As we have seen, almost all objects in the universe (and our minds) are both wholes and parts. So, just as we can analyze an object into progressively smaller and smaller or less inclusive parts in an infinite analytical regress (or until a least-inclusive ‘rock bottom’ foundational or fundamental situation is reached), so we can also synthesize them into ever more inclusive wholes in an infinite synthetic regress (or until an all-inclusive ‘rock top’ is reached).

This raises interesting questions and possibilities concerning the metaphorical symmetry of explanation.

Analytical reductionism

English philosopher Bertrand Russell describes a Western preference or bias in ‘direction’ of explanation:

‘. . . the last of my initial prejudices, which has been perhaps the most important in all my thinking. This is concerned with method’ . . . ‘to start from something vague but puzzling, something indubitable but which I cannot express with any precision. I go through a process which is like that of first seeing something with the naked eye and then examining it through a microscope. I find that by fixity of attention divisions and distinctions appear where none were at first visible . . . analysis gives new knowledge without destroying any of the previously existing knowledge. This applies not only to the structure of physical things, but quite as much to concepts . . . belief in the above process is my strongest and most unshakable prejudice as regards the methods of philosophical investigation’.[10]

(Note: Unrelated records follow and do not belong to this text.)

-- ==== Sys2Proof/Machine/RegMap.lean ====
section
/-! DEFINITION. The register map: where each register lies (R552: BAR0 offset = block base + offset), its fields with their
access codes and reset values (R9), who may write it (R559) and its key (R560). Written from the register tables of the
chapters that own the blocks. A reset value that a table calls "fuse", "die" or "boot" stands here as zero and is computed
by `readReg`; KRB 0x00C, BLV and ISP gaps and every offset not listed hold no register (R553). -/

namespace Sys2Proof.Machine

open Sys2Proof

/-- Access codes of R9 (RV bits are the bits no field covers). -/
inductive AccessCode where
  | ro | rw | wo | rws | tv
  deriving DecidableEq, Repr

/-- A register field: lowest bit, width, access code, reset value. -/
structure Field where
  lo : Nat
  w : Nat
  acc : AccessCode
  rst : Nat
  deriving DecidableEq, Repr

/-- A register or an array of registers. `who`: 0 either writer, 1 host only, 2 control complex only (R559). `key`: 0 for
none. `status`: a status register (R11-R14). -/
structure RegDef where
  base : Nat
  n : Nat
  stride : Nat
  m : Nat
  stride2 : Nat
  fields : List Field
  who : Nat
  key : Nat
  status : Bool
  deriving DecidableEq, Repr

/-- The BAR0 offset of element `i` of a register array, word `j`. -/
def RegDef.off (d : RegDef) (i j : Nat) : Nat := d.base + i * d.stride + j * d.stride2

/-- Whether an offset is a word of the register or array. -/
def RegDef.holds (d : RegDef) (off : Nat) : Bool :=
  d.base ≤ off &&
  (let r := off - d.base
   let i := if d.stride = 0 then 0 else min (r / d.stride) (d.n - 1)
   let r2 := r - i * d.stride
   let j := if d.stride2 = 0 then 0 else r2 / d.stride2
   decide (i < d.n) && decide (j < d.m) && decide (i * d.stride + j * d.stride2 = r))

/-- Element number of an offset in a register array. -/
def RegDef.index (d : RegDef) (off : Nat) : Nat :=
  if d.stride = 0 then 0 else min ((off - d.base) / d.stride) (d.n - 1)

/-- Word number of an offset within an element of a register array. -/
def RegDef.word (d : RegDef) (off : Nat) : Nat :=
  if d.stride2 = 0 then 0 else (off - d.base - d.index off * d.stride) / d.stride2

/-- A field of the register tables. -/
def fld (lo w : Nat) (acc : AccessCode) (rst : Nat := 0) : Field := { lo := lo, w := w, acc := acc, rst := rst }

/-- The mask of the bits a field covers. -/
def Field.mask (f : Field) : Nat := (2 ^ f.w - 1) * 2 ^ f.lo

/-- The reset word of a register: every field at its reset value, every other bit zero. -/
def RegDef.resetWord (d : RegDef) : Word :=
  BitVec.ofNat 32 (d.fields.foldl (fun a f => a ||| (f.rst * 2 ^ f.lo)) 0)

/-- The mask of the fields with an access code. -/
def RegDef.maskOf (d : RegDef) (a : AccessCode) : Nat :=
  d.fields.foldl (fun m f => if f.acc = a then m ||| f.mask else m) 0

namespace Reg

/-- The register glbId. -/
def glbId : RegDef :=
  { base := 0x0, n := 1, stride := 0, m := 1, stride2 := 0, who := 0, key := 0x0, status := false
    fields := [fld 0 16 .ro 7511, fld 16 16 .ro 5650] }

/-- The register glbStep. -/
def glbStep : RegDef :=
  { base := 0x4, n := 1, stride := 0, m := 1, stride2 := 0, who := 0, key := 0x0, status := false
    fields := [fld 0 24 .ro, fld 24 8 .ro 2] }

/-- The register glbFeat0. -/
def glbFeat0 : RegDef :=
  { base := 0x8, n := 1, stride := 0, m := 1, stride2 := 0, who := 0, key := 0x0, status := false
    fields := [fld 0 8 .ro 17, fld 8 8 .ro 16, fld 16 8 .ro 12, fld 24 8 .ro 4] }

/-- The register glbFeat1. -/
def glbFeat1 : RegDef :=
  { base := 0xC, n := 1, stride := 0, m := 1, stride2 := 0, who := 0, key := 0x0, status := false
    fields := [fld 0 8 .ro 14, fld 8 8 .ro 2, fld 16 8 .ro 32, fld 24 8 .ro 4] }

/-- The register glbSerialLo. -/
def glbSerialLo : RegDef :=
  { base := 0x10, n := 1, stride := 0, m := 1, stride2 := 0, who := 0, key := 0x0, status := false
    fields := [fld 0 32 .ro] }

/-- The register glbSerialHi. -/
def glbSerialHi : RegDef :=
  { base := 0x14, n := 1, stride := 0, m := 1, stride2 := 0, who := 0, key := 0x0, status := false
    fields := [fld 0 32 .ro] }

/-- The register glbFw. -/
def glbFw : RegDef :=
  { base := 0x18, n := 1, stride := 0, m := 1, stride2 := 0, who := 2, key := 0x0, status := false
    fields := [fld 0 16 .rw, fld 16 6 .rw, fld 31 1 .rw] }
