-- ==== Sys2Proof/Machine/Imaging.lean ====
section
/-! DEFINITION. The stages of an image pipeline (R320-R329) on rows of working values. A row is a list of pixels, a pixel a list of one or
three channels. -/

namespace Sys2Proof.Machine

open Sys2Proof

/-- One pixel's channels. -/
abbrev Pixel := List Nat
/-- One line of pixels. -/
abbrev Row := List Pixel

/-- A result clamped to 0-65,535 (R320). -/
def clamp16 (x : Int) : Nat := (clampI 0 65535 x).toNat

/-- A list cut into groups of `n`. -/
def groupsOf (n : Nat) : Nat → List Nat → List (List Nat)
  | 0, _ => []
  | f + 1, l => match l with
    | [] => []
    | _ => l.take n :: groupsOf n f (l.drop n)

/-- Stage 1: raw values of `b` bits as working values. -/
def unpackRow (b ch : Nat) (px : List Nat) : Row := groupsOf ch px.length (px.map fun v => v % 2 ^ b * 2 ^ (16 - b))

/-- The element of a list nearest to a signed index. -/
def nearest {α : Type} (d : α) (l : List α) (i : Int) : α := l.getD (clampI 0 ((l.length : Int) - 1) i).toNat d

/-- The pixel at a position, the nearest one inside for a position outside (R320). -/
def rawAt (rows : List Row) (x y : Int) : Pixel := nearest [] (nearest [] rows y) x

/-- A channel of a pixel; a one-channel pixel has the same value in each. -/
def chan (p : Pixel) (c : Nat) : Nat := if p.length = 1 then p.getD 0 0 else p.getD c 0

/-- A field of a parameter block. -/
def setField (p : ParamSet) (o n : Nat) : Nat := leAt p.block o n

/-- A stage is enabled. -/
def stageOn (p : Option ParamSet) (bit : Nat) : Bool := match p with
  | some p => (setField p 0 2).testBit bit
  | none => false

/-- A signed 16-bit field. -/
def setSigned (p : ParamSet) (o : Nat) : Int := signed 16 (setField p o 2)

/-! ## Noise reduction and defects -/

/-- A position is in the defect map (R323): a bitmap of columns for line cameras, a list of positions for area cameras. -/
def inMap (p : ParamSet) (area : Bool) (x y : Nat) : Bool :=
  let n := setField p 0x38 4
  if area then (List.range n).any fun i =>
    let e := leAt p.defect (4 * i) 4
    bits e 0 14 == x && bits e 14 14 == y
  else decide (x < n) && (leAt p.defect (x / 8) 1).testBit (x % 8)

/-- The distance class of an offset (R321). -/
def distClass (dx dy : Int) : Nat :=
  let d := dx * dx + dy * dy
  if d = 0 then 0 else if d = 1 then 1 else if d = 2 then 2 else if d = 4 then 3 else if d = 5 then 4 else 5

/-- The offsets that take part for a format (R321). -/
def windowOf (bayer : Bool) : List (Int × Int) :=
  let r : List Int := if bayer then [-2, 0, 2] else [-2, -1, 0, 1, 2]
  r.flatMap fun dy => r.map fun dx => (dx, dy)

/-- Stage 2, spatial part, of one channel of a pixel (R321). -/
def spatialChan (p : ParamSet) (bayer area : Bool) (rows : List Row) (w h x y c : Nat) : Nat :=
  let centre := chan (rawAt rows x y) c
  let thr := setField p 0xA 2
  let parts := (windowOf bayer).filterMap fun d =>
    let nx := clampI 0 ((w : Int) - 1) (x + d.1)
    let ny := clampI 0 ((h : Int) - 1) (y + d.2)
    let v := chan (rawAt rows nx ny) c
    let near := decide (v - centre ≤ thr) && decide (centre - v ≤ thr) && !inMap p area nx.toNat ny.toNat
    if (d.1 = 0 ∧ d.2 = 0) ∨ near = true then some (setField p (4 + distClass d.1 d.2) 1, v) else none
  let den := (parts.map fun q => q.1).sum
  if den = 0 then centre else clamp16 (divHalfEven ((parts.map fun q => q.1 * q.2).sum : Nat) den)

/-- Stage 2, spatial part, of row `y`. -/
def spatialRow (p : Option ParamSet) (bayer area : Bool) (rows : List Row) (y : Nat) : Row :=
  let r := rows.getD y []
  match p with
  | some p =>
    if stageOn (some p) 0 then
      (List.range r.length).map fun x =>
        (List.range (r.getD x []).length).map fun c => spatialChan p bayer area rows r.length rows.length x y c
    else r
  | none => r

/-- Stage 2, temporal part, of one value against its reference (R322). -/
def temporalVal (p : ParamSet) (x r : Nat) : Nat :=
  let d : Int := x - r
  if (setField p 0xE 2 : Int) < d.natAbs then x else clamp16 (r + divHalfEven (d * setField p 0xC 2) 256)

/-- Stage 2, temporal part, of a row against a reference row. -/
def temporalRow (p : ParamSet) (r ref : Row) : Row := List.zipWith (List.zipWith (temporalVal p)) r ref

/-- Stage 3 of one pixel (R323): the mean of its usable neighbours, and whether it had none. -/
def defectPixel (p : ParamSet) (bayer area : Bool) (r : Row) (x y : Nat) : Pixel × Bool :=
  let v := r.getD x []
  if !inMap p area x y then (v, false)
  else
    let d := if bayer then 2 else 1
    let left := if d ≤ x ∧ inMap p area (x - d) y = false then some (r.getD (x - d) []) else none
    let right := if x + d < r.length ∧ inMap p area (x + d) y = false then some (r.getD (x + d) []) else none
    match left, right with
    | some a, some b => (List.zipWith (fun m n => clamp16 (divHalfEven ((m + n : Nat) : Int) 2)) a b, false)
    | some a, none => (a, false)
    | none, some b => (b, false)
    | none, none => (v, true)

/-- Stage 3 of a row, and how many mapped pixels had no usable neighbour. -/
def defectRow (p : Option ParamSet) (bayer area : Bool) (r : Row) (y : Nat) : Row × Nat :=
  match p with
  | some p =>
    if stageOn (some p) 2 then
      let l := (List.range r.length).map fun x => defectPixel p bayer area r x y
      (l.map (·.1), (l.filter (·.2)).length)
    else (r, 0)
  | none => (r, 0)

/-! ## Black level and flat field -/

/-- Stage 4 of a row: the offset of each Bayer phase position, entry 0 for mono and RGB. -/
def blackRow (p : Option ParamSet) (bayer : Bool) (r : Row) (y : Nat) : Row :=
  match p with
  | some p =>
    if stageOn (some p) 3 then
      r.zipIdx.map fun q => q.1.map fun v => v - setField p (0x10 + 2 * (if bayer then y % 2 * 2 + q.2 % 2 else 0)) 2
    else r
  | none => r

/-- The column gain and offset (R324). -/
def ffColumn (p : ParamSet) (x : Nat) : Nat × Int :=
  if x < setField p 0x48 4 then (leAt p.ff (4 * x) 2, signed 16 (leAt p.ff (4 * x + 2) 2)) else (2 ^ 14, 0)

/-- The row gain. -/
def ffRowGain (p : ParamSet) (y : Nat) : Nat :=
  if y < setField p 0x4C 4 then leAt p.ff (4 * setField p 0x48 4 + 2 * y) 2 else 2 ^ 14

/-- Stage 5 of a row (R324). -/
def flatRow (p : Option ParamSet) (area : Bool) (r : Row) (y : Nat) : Row :=
  match p with
  | some p =>
    if stageOn (some p) 4 then
      r.zipIdx.map fun q =>
        let (g, o) := ffColumn p q.2
        q.1.map fun (v : Nat) =>
          if area then clamp16 (divHalfEven (v * g * ffRowGain p y : Nat) (2 ^ 28) + o) else clamp16 (divHalfEven (v * g : Nat) (2 ^ 14) + o)
    else r
  | none => r

/-! ## Colour, matrix, tone -/

/-- The colour of a Bayer position: 0 red, 1 green, 2 blue (09, CXP_FMT.phase: GR, RG, GB, BG name the first two pixels of row 0). -/
def bayerColour (phase : Nat) (x y : Int) : Nat :=
  let at_ := (y % 2).toNat * 2 + (x % 2).toNat
  let t := match phase with
    | 0 => [1, 0, 2, 1]
    | 1 => [0, 1, 1, 2]
    | 2 => [1, 2, 0, 1]
    | _ => [2, 1, 1, 0]
  t.getD at_ 1

/-- Bilinear demosaic of one channel (R325): the pixel's own value, or the mean of the nearest positions of that colour in the 3 × 3 window,
with the values of R320 outside the frame. -/
def bilinear (phase : Nat) (rows : List Row) (x y c : Nat) : Nat :=
  let near := windowOf3.filter fun d => bayerColour phase (x + d.1) (y + d.2) == c
  let dist := fun (d : Int × Int) => d.1.natAbs + d.2.natAbs
  let best := (near.map dist).foldl min 2
  let vs := (near.filter fun d => dist d == best).map fun d => chan (rawAt rows (x + d.1) (y + d.2)) 0
  clamp16 (divHalfEven (vs.sum : Nat) (max 1 vs.length))
where
  /-- The offsets of a 3 × 3 window. -/
  windowOf3 : List (Int × Int) := [-1, 0, 1].flatMap fun dy => [-1, 0, 1].map fun dx => (dx, dy)

/-- One channel of a Bayer pixel. The gradient-corrected form is free in the values of its 5 × 5 window (log entry 88). -/
def demosaic (p : ParamSet) (phase : Nat) (rows : List Row) (x y c : Nat) : Nat :=
  if setField p 2 1 = 1 then
    min 65535 (Config.demosaic (bayerColour phase x y) (bayerColour phase (x + 1) y)
      ((windowOf false).map fun d => chan (rawAt rows (x + d.1) (y + d.2)) 0) c)
  else bilinear phase rows x y c

/-- Stage 6 of row `y` (R325): trilinear alignment of RGB line-scan, demosaic of Bayer, or pass. -/
def colourRow (p : Option ParamSet) (bayer rgb area : Bool) (phase : Nat) (rows : List Row) (y : Nat) : Row :=
  let r := rows.getD y []
  match p with
  | some p =>
    if !stageOn (some p) 5 then r
    else if bayer then
      (List.range r.length).map fun x => (List.range 3).map (demosaic p phase rows x y)
    else if rgb && !area then
      let s := bits (setField p 3 1) 0 4
      let first := nearest [] rows ((y : Int) - s)
      let third := nearest [] rows ((y : Int) + s)
      let (red, blue) := if (setField p 3 1).testBit 4 then (third, first) else (first, third)
      (List.range r.length).map fun x => [chan (red.getD x []) 0, chan (r.getD x []) 1, chan (blue.getD x []) 2]
    else r
  | none => r

/-- Stage 7 of a pixel (R326). -/
def matrixPixel (p : Option ParamSet) (q : Pixel) : Pixel :=
  match p with
  | some p =>
    if stageOn (some p) 6 && q.length == 3 then
      (List.range 3).map fun i =>
        let acc : Int := ((List.range 3).map fun j => setSigned p (0x18 + 6 * i + 2 * j) * (chan q j : Int)).sum
        clamp16 (divHalfEven acc (2 ^ 12) + setSigned p (0x2A + 2 * i))
    else q
  | none => q

/-- Stage 8 of a pixel (R327). -/
def tonePixel (p : Option ParamSet) (q : Pixel) : Pixel :=
  match p with
  | some p =>
    if stageOn (some p) 7 then
      q.zipIdx.map fun e =>
        let base := if setField p 0x58 1 = 3 then e.2 * 2050 else 0
        let i := e.1 / 64
        let t : Nat → Int := fun k => leAt p.tone (base + 2 * k) 2
        clamp16 (t i + divHalfEven ((t (i + 1) - t i) * (e.1 % 64 : Nat)) 64)
    else q
  | none => q

/-! ## Output -/

/-- A value as U8 (R328). -/
def toU8 (v : Nat) : Byte := BitVec.ofNat 8 (min 255 (divHalfEven v 256).toNat)

/-- The channel that codes 0 and 1 take. -/
def green (q : Pixel) : Nat := chan q 1

/-- The Y value of code 4. -/
def lumaOf (q : Pixel) : Nat := clamp16 (divHalfEven (77 * chan q 0 + 150 * chan q 1 + 29 * chan q 2 : Nat) 256)

/-- A line in an output format (R328). -/
def outLine (fmt : Nat) (r : Row) : List Byte :=
  match fmt with
  | 0 => r.map fun q => toU8 (green q)
  | 1 => r.flatMap fun q => leBytes 2 (green q)
  | 2 => r.flatMap fun q => (List.range 3).map fun c => toU8 (chan q c)
  | 3 => (List.range 3).flatMap fun c => r.map fun q => toU8 (chan q c)
  | _ => r.map fun q => toU8 (lumaOf q)

/-- Bytes of a line of `w` pixels (R328). -/
def outBytes (fmt w : Nat) : Nat := match fmt with
  | 0 => w
  | 1 => 2 * w
  | 2 => 3 * w
  | 3 => 3 * w
  | _ => w

/-- A tap byte: its tap, enable and form (R329). -/
def tapOf (p : Option ParamSet) (b : Nat) : Option (Nat × Nat) :=
  match p with
  | some p =>
    let t := setField p (0x5A + b) 1
    if t.testBit 3 then some (bits t 0 3, if t.testBit 4 then 0 else 1) else none
  | none => none

/-- Every stage of one line: the values at taps T1 to T6 and after stage 8. -/
structure Stages where
  t2 : Row
  t3 : Row
  t4 : Row
  t5 : Row
  t6 : Row
  out : Row
  unfixed : Nat
  deriving DecidableEq, Repr

/-- Stages 3 to 5 of row `y` of the noise-reduced rows. -/
def flatOf (p : Option ParamSet) (bayer area : Bool) (t1 : List Row) (y : Nat) : Row :=
  flatRow p area (blackRow p bayer (defectRow p bayer area (t1.getD y []) y).1 y) y

/-- Stages 3 to 8 of row `y` of the noise-reduced rows. -/
def stagesOf (p : Option ParamSet) (bayer rgb area : Bool) (phase : Nat) (t1 : List Row) (y : Nat) : Stages :=
  let (t2, bad) := defectRow p bayer area (t1.getD y []) y
  let t3 := blackRow p bayer t2 y
  let t4 := flatRow p area t3 y
  let t5 := colourRow p bayer rgb area phase ((List.range t1.length).map fun i => flatOf p bayer area t1 i) y
  let t6 := t5.map (matrixPixel p)
  { t2 := t2, t3 := t3, t4 := t4, t5 := t5, t6 := t6, out := t6.map (tonePixel p), unfixed := bad }

/-- The values at a tap. -/
def tapRow (g : Stages) (t0 t1 : Row) (tap : Nat) : Row :=
  match tap with
  | 0 => t0
  | 1 => t1
  | 2 => g.t2
  | 3 => g.t3
  | 4 => g.t4
  | 5 => g.t5
  | _ => g.t6

end Sys2Proof.Machine
end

Russell was echoing the second principle of Descartes:

‘ . . . to divide each of the difficulties that I was examining into as many parts as might be possible and necessary in order best to solve it’.

Here we have two key proponents of a Western intellectual tradition, sometimes called analytical reductionism and its statement of conviction about a particular manner of intellectual investigation . . . analysis.

It is a method that lies at the core of scientific procedure and gives its name to a strong tradition in Western philosophy – ‘analytic philosophy’. The principle is simple: to comprehend or explain either a physical object or a concept (a whole) we must investigate its parts and their relations.

Let’s extend, using a thought experiment, Russell’s analogy of the microscope as a means of achieving explanatory focus.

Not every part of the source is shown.